Ulu Cami sanki senin mühürün
Bedesten Camisi asırlık gülün
Açılacak elbet Alaca yolun
Camilerin çoktur şipşirin Zile'm.

Yaz bahar gelince yemyeşil bağlar
Derin derelerde suların çağlar
Asker yolu bekler, vefalı kızlar
Âşıklar diyârı sevdalı Zile'm.

Ayağında beyaz güllü çoraplar
Bağlarında döner sulu dolaplar
Güzellerin bağlar renkli eşarplar
Sen benim derdime merhemsin Zile'm.

Yâri görüp dinle, kalp atışını
Çoktur güzelleri, esmer sarışını
Kaleden seyrettim gün batışını
Âşıklar diyârı sevdalı Zile'm.

Âşıkoğlu da der sevdan hiç bitmez
Deveci Dağı'nın dumanı gitmez
Bir asır yaşasan tanımak yetmez
Âşıklar diyârı sevdalı Zile'm.
                                   (14.07.1933 - 01.04.2003)

 

Âşıkoğlu, Taliye OBUT (Tarhan) Yılın Annesi Ödülü'nü Alırken.Görülüyor.

Taliye OBUT Fotoğraf Arşivi / 2002 Kiraz Festivali

                          


14.03.1998 - Zile

 

                       ÂŞIKOĞLU NERDE?

Ne zaman bir Anadolu köyüne denk gelsem

Aklıma sen gelirsin fırça izlerinde

Yemyeşil…

Yürüdüğün yollar ardında kabristan bahçeleri

Açılan ellerdeki her yeni dua

Bil ki sana armağan, sebil…

Evlâtlarının yüreciğinde gelincikler kanar sessiz

Düşünürken seni…

Elbet rüzgâr ve dağlar, dizelerinde taşır emanetleri.

Ey Toprak!

Biz de yüreğimizden kopan koca âşığı sana emanet ediyoruz!

Sevginle sar onu…

Çalışarak hayata, akıp giden nehir gibi baktın…

Sepetçi sokağından sonsuzluğa koşan

Ulu bir çınar gibi dimdik!

Bedesten uğurladı omuzlarda seni Hak’ka şimdilik…

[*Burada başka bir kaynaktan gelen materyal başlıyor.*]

-- ==== Sys2Proof/Machine/Flags.lean ====
section
/-! DEFINITION. Flags and derived status: the status byte (R53), its interpretation (R252), the interrupt flags and
enables (R45, R46, R54, R276), the receive-buffer lock (R56), the pending mode request (R55). -/

namespace Sys2Proof.Machine

/-- Bit i of a byte, as a byte. -/
def bitOf (b : Byte) (i : Nat) : Byte := (b >>> i) &&& 1

/-- The byte with bit i set and no other. -/
def bit (i : Nat) : Byte := 1#8 <<< i

/-- RXnIF in CANINTF (R46). -/
def rxIF (c : Chip) (n : Nat) : Byte := bit (if n = 0 then c.bits.RX0IF else c.bits.RX1IF)

/-- TXnIF in CANINTF (R46). -/
def txIF (c : Chip) (n : Nat) : Byte :=
  bit (if n = 0 then c.bits.TX0IF else if n = 1 then c.bits.TX1IF else c.bits.TX2IF)

/-- ERRIF in CANINTF (R46). -/
def errIF (c : Chip) : Byte := bit c.bits.ERRIF
/-- WAKIF in CANINTF (R46). -/
def wakIF (c : Chip) : Byte := bit c.bits.WAKIF
/-- MERRF in CANINTF (R46). -/
def merrF (c : Chip) : Byte := bit c.bits.MERRF

/-- TXREQ in TXBnCTRL (R48). -/
def txreq (c : Chip) : Byte := bit c.bits.TXREQ

/-- BnRTSM in TXRTSCTRL (R52). -/
def pinMode (c : Chip) (n : Nat) : Byte :=
  bit (if n = 0 then c.bits.B0RTSM else if n = 1 then c.bits.B1RTSM else c.bits.B2RTSM)

/-- B0RTS, B1RTS and B2RTS in TXRTSCTRL (R52). -/
def pinLevels (c : Chip) : Byte := bit c.bits.B0RTS ||| bit c.bits.B1RTS ||| bit c.bits.B2RTS

/-- CANINTF.RXnIF. -/
def State.rxFlag (s : State) (n : Nat) : Bool := s.reg s.chip.addr.CANINTF &&& rxIF s.chip n != 0

/-- Receive buffer n is locked (R56). -/
def State.rxLocked (s : State) (n : Nat) : Bool := s.rxFlag n

/-- TXBnCTRL.TXREQ. -/
def State.txRequested (s : State) (n : Nat) : Bool := s.reg (s.chip.txb n).CTRL &&& txreq s.chip != 0

/-- The status byte S, computed from the register file (R53, R158). -/
def State.statusByte (s : State) : Byte :=
  let b := s.chip.bits
  let f := s.reg s.chip.addr.CANINTF
  bitOf f b.RX0IF <<< b.statusRX0IF ||| bitOf f b.RX1IF <<< b.statusRX1IF |||
    bitOf (s.reg (s.chip.txb 0).CTRL) b.TXREQ <<< b.statusTXREQ0 ||| bitOf f b.TX0IF <<< b.statusTX0IF |||
    bitOf (s.reg (s.chip.txb 1).CTRL) b.TXREQ <<< b.statusTXREQ1 ||| bitOf f b.TX1IF <<< b.statusTX1IF |||
    bitOf (s.reg (s.chip.txb 2).CTRL) b.TXREQ <<< b.statusTXREQ2 ||| bitOf f b.TX2IF <<< b.statusTX2IF

/-- A bit of the status byte. -/
def statusBit (s : Byte) (i : Nat) : Bool := bitOf s i != 0

/-- rxAvailable(s) (R252). -/
def rxAvailable (c : Chip) (s : Byte) : Bool := statusBit s c.bits.statusRX0IF || statusBit s c.bits.statusRX1IF

/-- rxBuffer(s) (R252): buffer 0 has priority (R221). -/
def rxBuffer (c : Chip) (s : Byte) : Option Nat :=
  if statusBit s c.bits.statusRX0IF then some 0 else if statusBit s c.bits.statusRX1IF then some 1 else none

/-- The eight fields of the status byte (R252). -/
structure StatusFields where
  rx0if   : Bool
  rx1if   : Bool
  txb0req : Bool
  tx0if   : Bool
  txb1req : Bool
  tx1if   : Bool
  txb2req : Bool
  tx2if   : Bool
  deriving DecidableEq, Repr

/-- statusFields(s) (R252). -/
def statusFields (c : Chip) (s : Byte) : StatusFields where
  rx0if := statusBit s c.bits.statusRX0IF
  rx1if := statusBit s c.bits.statusRX1IF
  txb0req := statusBit s c.bits.statusTXREQ0
  tx0if := statusBit s c.bits.statusTX0IF
  txb1req := statusBit s c.bits.statusTXREQ1
  tx1if := statusBit s c.bits.statusTX1IF
  txb2req := statusBit s c.bits.statusTXREQ2
  tx2if := statusBit s c.bits.statusTX2IF

/-- The interrupt source of CANINTF bit i is pending (R276). -/
def State.interruptPending (s : State) (i : Fin 8) : Bool := (s.reg s.chip.addr.CANINTF)[i.val]

/-- The interrupt source of CANINTF bit i is enabled, by CANINTE bit i (R45, R276). -/
def State.interruptEnabled (s : State) (i : Fin 8) : Bool := (s.reg s.chip.addr.CANINTE)[i.val]

/-- The INT output is driven active (R276). Nothing in the block observes it. -/
def State.intActive (s : State) : Bool := s.reg s.chip.addr.CANINTF &&& s.reg s.chip.addr.CANINTE != 0

/-- A mode request is pending (R55). -/
def State.modePending (s : State) : Bool := decide (s.reqop ≠ s.opmod)

end Sys2Proof.Machine
end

Ey Âhi Dergâhı’nın son temsilcisi, babamız…

Uğurlar ola!

Her yanına çiçek yağmış kiraz ağacını düşlediğimde

Zile bağları, üşütüyor artık yokluğunda!

Sen o günden beri

Hak âşıklarının gündüzü,

Sevda gecelerinin mâşuku oldun yüreklerde.

Heyyyyyy ses verin!!!

Yerle göğü birleştiren ufuklar!!!

Âşıkoğlu nerde?

                                                                                                           M. Ufuk MİSTEPE
                                                                                                                   (Damadı)
                                                                                         26.04.2003 Cumartesi/Ankara – 21:07

 

Âşıkoğlu Necati AKYUNAK'ın Kabri

Fotoğraf : Çağıl AKYUNAK - 12.01.2006 12:26

  

 

 IZDIRAP AKŞAMLARI.!!

Gölgeler koyulaştı, yine gün ölüyor.

Yine hüzün sarmakta koyulaşan akşamlar;

Ay sisli, tepelerin üstünde yükseliyor,

Başlıyor hiç bitmeyen ızdırap aksamları..!

 

Bu sensiz akşamlarda dalarken uzaklara,

Gözlerimden süzülür sessizce bir damla yaş;

Titrek, solgun hayalin uzanır ufuklara,

Hıçkırırım, ardından ağlarım yavaş yavaş.!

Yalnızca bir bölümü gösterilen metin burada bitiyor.